I've never been able to see the pictures in those Magic Eye books. I do have plenty of opinions about this. I teach and write about finance. I don't think that financial journalists have an interest in making the field complicated, but many of the people in the field have plenty of interest in that. Advisors need to justify their fees, academic economists want to get tenure, and corporate executives want to protect their jobs. Talking about money too much in our culture is considered to be tacky, and that compounds the problem: we don't really know much about how much other people make or own, so we can be easily misled. And finally, it does become sports, of a sort: I don't know how many people have told me that I am a whacko liberal because I don't think that tax cuts create economic growth, even though no one can cite proof. They hear it over and over again from politicians, so they believe it.

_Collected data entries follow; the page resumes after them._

-- ==== Sys2Proof/Laws/StaysAperture.lean ====
section
/-! SUPPORT. The operations of Machine/Aperture.lean keep what `Stays` names. -/

namespace Sys2Proof.Machine

theorem readHbm_stays {z0 s : State} {l : Nat} {a : Nat} {n : Nat} (hz0 : Stays z0 s) : Stays z0 (readHbm s l a n) := by
  unfold readHbm
  repeat' first
    | with_reducible assumption | exact Nat.le_refl _ | exact id | exact Eq.refl _ | intro _ | with_reducible apply Stays.ite | with_reducible apply Stays.ite_fst
    | with_reducible apply hbmReadBy_stays | with_reducible apply boardBytes_stays | with_reducible apply State.sent_stays
    | with_reducible apply settle_stays
    | (refine Stays.of_eq (by with_reducible assumption) ?_) | (simp only [stays_mk]) | split

theorem readAperture_stays {z0 s : State} {l : Nat} {cls : ReqClass} {a : Nat} {n : Nat} (hz0 : Stays z0 s) : Stays z0 (readAperture s l cls a n) := by
  unfold readAperture
  repeat' first
    | with_reducible assumption | exact Nat.le_refl _ | exact id | exact Eq.refl _ | intro _ | with_reducible apply Stays.ite | with_reducible apply Stays.ite_fst
    | with_reducible apply aptViolate_stays | with_reducible apply State.sent_stays | with_reducible apply readHbm_stays
    | (refine Stays.of_eq (by with_reducible assumption) ?_) | (simp only [stays_mk]) | split

theorem readLine_stays {z0 s : State} {l : Nat} {cls : ReqClass} {own : Bool} {line : Nat} (hz0 : Stays z0 s) : Stays z0 (readLine s l cls own line) := by
  unfold readLine
  repeat' first
    | with_reducible assumption | exact Nat.le_refl _ | exact id | exact Eq.refl _ | intro _ | with_reducible apply Stays.ite | with_reducible apply Stays.ite_fst
    | with_reducible apply aptViolate_stays | with_reducible apply State.sent_stays | with_reducible apply backInvOthers_stays
    | with_reducible apply readHbm_stays | with_reducible apply trackLine_stays
    | (refine Stays.of_eq (by with_reducible assumption) ?_) | (simp only [stays_mk]) | split

theorem readForwarded_stays {z0 s : State} {l : Nat} {n : Nat} (hz0 : Stays z0 s) : Stays z0 (readForwarded s l n) := by
  unfold readForwarded
  repeat' first
    | with_reducible assumption | exact Nat.le_refl _ | exact id | exact Eq.refl _ | intro _ | with_reducible apply Stays.ite | with_reducible apply Stays.ite_fst
    | with_reducible apply aptViolate_stays | with_reducible apply State.sent_stays
    | (refine Stays.of_eq (by with_reducible assumption) ?_) | (simp only [stays_mk]) | split

theorem lineRead_stays {z0 s : State} {l : Nat} {cls : ReqClass} {ctrl : Bool} {a : Nat} {n : Nat} {hbm : State} (h_hbm : Stays z0 hbm) (hz0 : Stays z0 s) : Stays z0 (lineRead s l cls ctrl a n hbm) := by
  unfold lineRead
  repeat' first
    | with_reducible assumption | exact Nat.le_refl _ | exact id | exact Eq.refl _ | intro _ | with_reducible apply Stays.ite | with_reducible apply Stays.ite_fst
    | with_reducible apply readCtrl_stays | with_reducible apply readForwarded_stays | with_reducible apply h_hbm
    | (refine Stays.of_eq (by with_reducible assumption) ?_) | (simp only [stays_mk]) | split

theorem execRdShr_stays {s t : State} {pl : BitVec 2} {cls : ReqClass} {addr : LineAddr} (hn : execRdShr pl cls addr s = .next t) : Stays s t := by
  unfold execRdShr at hn
  injection hn with hn
  subst hn
  have hz0 : Stays s s := Stays.refl s
  repeat' first
    | with_reducible assumption | exact Nat.le_refl _ | exact id | exact Eq.refl _ | intro _ | with_reducible apply Stays.ite | with_reducible apply Stays.ite_fst
    | with_reducible apply lineRead_stays | with_reducible apply readLine_stays
    | (refine Stays.of_eq (by with_reducible assumption) ?_) | (simp only [stays_mk]) | split

theorem execRdOwn_stays {s t : State} {pl : BitVec 2} {cls : ReqClass} {addr : LineAddr} (hn : execRdOwn pl cls addr s = .next t) : Stays s t := by
  unfold execRdOwn at hn
  injection hn with hn
  subst hn
  have hz0 : Stays s s := Stays.refl s
  repeat' first
    | with_reducible assumption | exact Nat.le_refl _ | exact id | exact Eq.refl _ | intro _ | with_reducible apply Stays.ite | with_reducible apply Stays.ite_fst
    | with_reducible apply lineRead_stays | with_reducible apply readLine_stays
    | (refine Stays.of_eq (by with_reducible assumption) ?_) | (simp only [stays_mk]) | split

theorem execRdNc_stays {s t : State} {pl : BitVec 2} {cls : ReqClass} {ctrl : Bool} {addr : BitVec 40} {size : BitVec 7} (hn : execRdNc pl cls ctrl addr size s = .next t) : Stays s t := by
  unfold execRdNc at hn
  injection hn with hn
  subst hn
  have hz0 : Stays s s := Stays.refl s
  repeat' first
    | with_reducible assumption | exact Nat.le_refl _ | exact id | exact Eq.refl _ | intro _ | with_reducible apply Stays.ite | with_reducible apply Stays.ite_fst
    | with_reducible apply lineRead_stays | with_reducible apply readAperture_stays
    | (refine Stays.of_eq (by with_reducible assumption) ?_) | (simp only [stays_mk]) | split

theorem maskedWord_stays {z0 s : State} {a : Nat} {mask : Nat} {bs : List Byte} (hz0 : Stays z0 s) : Stays z0 (maskedWord s a mask bs).1 := by
  unfold maskedWord
  repeat' first
    | with_reducible assumption | exact Nat.le_refl _ | exact id | exact Eq.refl _ | intro _ | with_reducible apply Stays.ite | with_reducible apply Stays.ite_fst
    | with_reducible apply hbmWrite_stays | with_reducible apply hbmRead_stays
    | (refine Stays.of_eq (by with_reducible assumption) ?_) | (simp only [stays_mk]) | split

theorem maskedLine_stays {s0 s : State} {a : Nat} {mask : BitVec 64} {bs : List Byte} (h : Stays s0 s) :
    Stays s0 (maskedLine s a mask bs).1 :=
  foldl_fst_stays h (fun _ _ h => maskedWord_stays h)

theorem ownWrite_stays {z0 s : State} {l : Nat} {a : Nat} {mask : BitVec 64} {bs : List Byte} (hz0 : Stays z0 s) : Stays z0 (ownWrite s l a mask bs).1 := by
  unfold ownWrite
  repeat' first
    | with_reducible assumption | exact Nat.le_refl _ | exact id | exact Eq.refl _ | intro _ | with_reducible apply Stays.ite | with_reducible apply Stays.ite_fst
    | with_reducible apply maskedLine_stays | with_reducible apply State.modLink_stays
    | (refine Stays.of_eq (by with_reducible assumption) ?_) | (simp only [stays_mk]) | split

theorem writeAperture_stays {z0 s : State} {l : Nat} {cls : ReqClass} {line : Nat} {mask : BitVec 64} {data : BitVec 512} (hz0 : Stays z0 s) : Stays z0 (writeAperture s l cls line mask data) := by
  unfold writeAperture
  repeat' first
    | with_reducible assumption | exact Nat.le_refl _ | exact id | exact Eq.refl _ | intro _ | with_reducible apply Stays.ite | with_reducible apply Stays.ite_fst
    | with_reducible apply aptViolate_stays | with_reducible apply ownWrite_stays | with_reducible apply boardBytes_stays
    | with_reducible apply settle_stays | with_reducible apply State.sent_stays
    | (refine Stays.of_eq (by with_reducible assumption) ?_) | (simp only [stays_mk]) | split

theorem lineWrite_stays {z0 s : State} {l : BitVec 2} {cls : ReqClass} {ctrl : Bool} {a : Nat} {mask : BitVec 64} {data : BitVec 512} (hz0 : Stays z0 s) : Stays z0 (lineWrite s l cls ctrl a mask data) := by
  unfold lineWrite
  repeat' first
    | with_reducible assumption | exact Nat.le_refl _ | exact id | exact Eq.refl _ | intro _ | with_reducible apply Stays.ite | with_reducible apply Stays.ite_fst
    | with_reducible apply writeAperture_stays | with_reducible apply maskedCtrl_stays | with_reducible apply aptViolate_stays
    | (refine Stays.of_eq (by with_reducible assumption) ?_) | (simp only [stays_mk]) | split

theorem execWrLine_stays {s t : State} {pl : BitVec 2} {cls : ReqClass} {ctrl : Bool} {addr : BitVec 40} {data : BitVec 512} (hn : execWrLine pl cls ctrl addr data s = .next t) : Stays s t := by
  unfold execWrLine at hn
  injection hn with hn
  subst hn
  have hz0 : Stays s s := Stays.refl s
  repeat' first
    | with_reducible assumption | exact Nat.le_refl _ | exact id | exact Eq.refl _ | intro _ | with_reducible apply Stays.ite | with_reducible apply Stays.ite_fst
    | with_reducible apply lineWrite_stays
    | (refine Stays.of_eq (by with_reducible assumption) ?_) | (simp only [stays_mk]) | split

theorem execWrPart_stays {s t : State} {pl : BitVec 2} {cls : ReqClass} {ctrl : Bool} {addr : BitVec 40} {mask : BitVec 64} {data : BitVec 512} (hn : execWrPart pl cls ctrl addr mask data s = .next t) : Stays s t := by
  unfold execWrPart at hn
  injection hn with hn
  subst hn
  have hz0 : Stays s s := Stays.refl s
  repeat' first
    | with_reducible assumption | exact Nat.le_refl _ | exact id | exact Eq.refl _ | intro _ | with_reducible apply Stays.ite | with_reducible apply Stays.ite_fst
    | with_reducible apply lineWrite_stays
    | (refine Stays.of_eq (by with_reducible assumption) ?_) | (simp only [stays_mk]) | split

end Sys2Proof.Machine
end

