/-! ### The way DOWN -/

/-- A link that carried traffic, UP or RETRAIN, loses its epoch as it goes DOWN (R272, R288). -/
theorem boardDown_of_connected {s : State} {l : Nat} (h : (s.link l).cond = .up ∨ (s.link l).cond = .retrain) :
    boardDown s l = epochBump (s.modLink l (fun k => { k with
      cond := .down, since := s.now, lanes := 0, boardCause := false })) l := by
  have was : ((s.link l).cond == .up || (s.link l).cond == .retrain) = true := by
    rcases h with h | h <;> simp [h]
  exact if_pos was

theorem not_down_of_connected {k : PLink} (h : k.cond = .up ∨ k.cond = .retrain) : (k.cond == .down) = false := by
  rcases h with h | h <;> simp [h]

theorem resetNoticed_of_up {s : State} {l : Nat} (hup : (s.link l).cond = .up) (hver : (s.link l).ver ≠ 0) :
    resetNoticed s l = boardDown s l := by
  simp [resetNoticed, hup, hver]

theorem retrainTimeout_of_retrain {s : State} {l : Nat} (h : (s.link l).cond = .retrain) :
    retrainTimeout s l = boardDown (noteStall (s.arriveAt ((s.link l).since + 20000)) l) l := by
  simp [retrainTimeout, retrainEnd, h]

/-! ### PL_CFG and PL_CMD -/

/-- EN is below the fields of PL_CFG that are taken as another value (R292). -/
theorem bit_plCfgValue (v : Word) : bit (plCfgValue v) 0 = bit v 0 := by
  simp only [plCfgValue, bit_setFld_of_lt (show 0 < 4 by decide), bit_setFld_of_lt (show 0 < 8 by decide)]

/-- Setting the fields of PL_CFG leaves the condition of the link. -/
theorem cond_setCfg (s : State) (l : Nat) (f : PLink → Word) :
    ((s.modLink l (fun k => { k with cfg := f k })).link l).cond = (s.link l).cond := by
  rw [link_modLink]

theorem setPlCfg_of_enable {s : State} {l : Nat} {v : Word} (hen : bit v 0 = true) (hdown : (s.link l).cond = .down) :
    setPlCfg s l v = boardTrain (s.modLink l (fun k => { k with cfg := merge plCfgFields k.cfg v })) l := by
  simp only [setPlCfg, hen, cond_setCfg, hdown, beq_self_eq_true, if_true]

theorem setPlCfg_of_disable {s : State} {l : Nat} {v : Word} (hen : bit v 0 = false)
    (h : (s.link l).cond = .up ∨ (s.link l).cond = .retrain) :
    setPlCfg s l v = boardDown (s.modLink l (fun k => { k with cfg := merge plCfgFields k.cfg v })) l := by
  simp only [setPlCfg, hen, cond_setCfg, not_down_of_connected h, Bool.false_eq_true, if_false]

theorem plCommand_of_forceDown {s : State} {l : Nat} {v : Word} (hcmd : fld v 7 0 = 1)
    (h : (s.link l).cond = .up ∨ (s.link l).cond = .retrain) : plCommand s l v = boardDown s l := by
  simp [plCommand, hcmd, not_down_of_connected h]

/-! ### Training -/

theorem trained_of_training {s : State} {l ver lanes w g : Nat} {agent : Bool} (hrun : s.running = true)
    (hcond : (s.link l).cond = .training) (hgroup : laneGroup lanes (boardWidthMax (s.link l)) = some (w, g)) :
    trained s l ver agent lanes = boardServe (s.modLink l (fun k => { k with
      cond := .up, since := s.now, boardCause := false, agent := agent, width := w, lanes := g
      ver := min (min ver 2) (boardVerMax k) })) l := by
  simp [trained, hrun, hcond, hgroup]

theorem trainTimeout_of_training {s : State} {l : Nat} (hrun : s.running = true)
    (hcond : (s.link l).cond = .training) (hfirst : (s.link l).boardCause = false) :
    trainTimeout s l = noteCauses (raiseFault
      ((s.arriveAt ((s.link l).trainSince + 500000000)).modLink l (fun k => { k with boardCause := true }))
      0x05 0 (32 + l) 0xFF l (BitVec.ofNat 32 (s.link l).epoch)) := by
  simp [trainTimeout, hrun, hcond, hfirst]

theorem boardRetry_of_down {s : State} {l : Nat} (hrun : s.running = true) (hdown : (s.link l).cond = .down)
    (hen : bit (s.link l).cfg 0 = true) :
    boardRetry s l = boardTrain (s.arriveAt ((s.link l).since + 1000000)) l := by
  simp [boardRetry, boardMayTrain, hrun, hdown, hen]

/-! ### RETRAIN -/

theorem misaligned_of_up {s : State} {l : Nat} (hup : (s.link l).cond = .up) :
    misaligned s l = s.modLink l (fun k => { k with
      cond := .retrain, since := s.now, retrains := wrap 16 (k.retrains + 1) }) := by
  simp [misaligned, hup]

/-- A time is not after the tick in which it is reached (R13). -/
theorem le_tickStart (t : Nat) : t ≤ tickStart t := by
  unfold tickStart
  omega

/-- Lanes that align within 20 µs bring the link UP again (R272). -/
theorem realigned_of_retrain {s : State} {l lanes w g : Nat} (hcond : (s.link l).cond = .retrain)
    (htime : s.now ≤ (s.link l).since + 20000) (hgroup : laneGroup lanes (s.link l).width = some (w, g)) :
    realigned s l lanes = boardServe ((noteStall s l).modLink l (fun k => { k with
      cond := .up, since := s.now, width := w, lanes := g
      replays := if k.reqs.isEmpty then k.replays else wrap 8 (k.replays + 1) })) l := by
  have inTime : ¬ tickStart (retrainEnd (s.link l)) < s.now :=
    Nat.not_lt.mpr (Nat.le_trans htime (le_tickStart _))
  simp [realigned, hcond, inTime, hgroup]

/-- Settles O28: each write passes the gate of the control space, each event is one equation of its operation, and what
takes a connected link DOWN does so by `boardDown_of_connected`. -/
theorem pomelLinksChangeCondition : Obligations.PomelLinksChangeCondition := by
  intro s pl l k hl hk
  subst hl hk
  refine ⟨fun link v u ht hu => ⟨fun hen hdown => ?_, fun hen hcond => ?_⟩, fun link v ht hcmd hcond => ?_,
    fun ver agent lanes w g hrun hcond hgroup => congrArg Host.Outcome.next (trained_of_training hrun hcond hgroup),
    fun u hrun hcond hfirst hu => ?_, fun u hrun hdown hen hu => ?_,
    fun hup => congrArg Host.Outcome.next (misaligned_of_up hup),
    fun lanes w g hcond htime hgroup => congrArg Host.Outcome.next (realigned_of_retrain hcond htime hgroup),
    fun hcond => congrArg Host.Outcome.next (retrainTimeout_of_retrain hcond), fun hup hver => ?_⟩
  · subst hu
    exact congrArg Host.Outcome.next ((ctlWrite_taken ht _).trans (setPlCfg_of_enable ((bit_plCfgValue v).trans hen) hdown))
  · subst hu
    have connected := hcond
    rw [← cond_setCfg s pl.toNat (fun k => merge plCfgFields k.cfg (plCfgValue v))] at connected
    exact congrArg Host.Outcome.next ((ctlWrite_taken ht _).trans
      ((setPlCfg_of_disable ((bit_plCfgValue v).trans hen) hcond).trans (boardDown_of_connected connected)))
  · exact congrArg Host.Outcome.next ((ctlWrite_taken ht _).trans
      ((plCommand_of_forceDown hcmd hcond).trans (boardDown_of_connected hcond)))
  · subst hu
    exact congrArg Host.Outcome.next (trainTimeout_of_training hrun hcond hfirst)
  · subst hu
    exact congrArg Host.Outcome.next (boardRetry_of_down hrun hdown hen)
  · exact congrArg Host.Outcome.next ((resetNoticed_of_up hup hver).trans (boardDown_of_connected (Or.inl hup)))

end Sys2Proof.Machine
end

section
/-! ## Writes of device-global registers from links that MGR_LINKS does not hold (R296, R297, R308) -/

namespace Sys2Proof.Machine

section OtherLinks
variable {s : State} {l a : Nat}

/-- Only the links in MGR_LINKS reach the device-global registers (R296). -/
theorem serves_global (ha : a < globalEnd) : serves s l a = s.ctrl.mgrLinks.testBit l := if_pos ha

theorem reservedMap_global (ha : a < globalEnd) : reservedMap a = false := by
  have low : ¬ globalEnd ≤ a := Nat.not_le.mpr ha
  have high : ¬ winTop ≤ a := fun h => low (Nat.le_trans (by decide) h)
  simp [reservedMap, low, high]

/-- The register's own effect `f` does not run: the write is a violation and nothing else (R297). -/
theorem ctlWrite_of_otherLink (harrives : arrives s l = true) (hlink : s.ctrl.mgrLinks.testBit l = false)
    (ha : a < globalEnd) (rsv : List (Nat × Nat)) (v : Word) (f : State → State) :
    ctlWrite s l a rsv v f = violate s l Viol.notServed a true := by
  simp [ctlWrite, refuseAccess, harrives, serves_global ha, hlink, reservedMap_global ha]

end OtherLinks

theorem plAddr_global (pl : BitVec 2) {off : Nat} (hoff : off < 0x100) : plAddr pl.toNat off < globalEnd := by
  have := pl.isLt
  simp only [plAddr, globalEnd]
  omega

Numbers aren't scary. Business isn't evil. Investing isn't hard. But until people are convinced of that, they'll be afraid of financial journalism. And that's too bad.
I think the explanation is simple. People prefer to read about personalities instead of economic principles. And you know...
"It was my understanding that there would be no math."
I think the real issue here is that in 12 years of public school and four in at a university, I took a total of two classes on economics (and I know this is not a unique situation).
One was taught by the JV football coach who was a nice enough guy, but I don't think he knew much more about finance and the economy than we did as 16-year-olds. We watched Roger & Me, because it was Michigan, and read a lot of editorial cartoons if I remember correctly.
In college, as a journalism major, I was only required to take one basic class in economics. I could have taken more as electives, to be sure, but since I entered journalism in large part because I am terrible at math, I didn't.
Should the professionals reporting on these topics strive daily to give context to consumers about the mess we're in? Absolutely.
Can sports metaphors help? Definitely.
Are Americans ready for a crash course in economics? I think so. If you've lost your house, job or retirement funds, chances are you'll latch onto any piece of journalism that gives the Why and How.
Journalists need to do better. But we can't expect financial journalism to make up for the fact that our educational system failed us in this arena any more than we can fault foreign affairs reporters for the fact that most Americans still couldn't find Iraq on a map.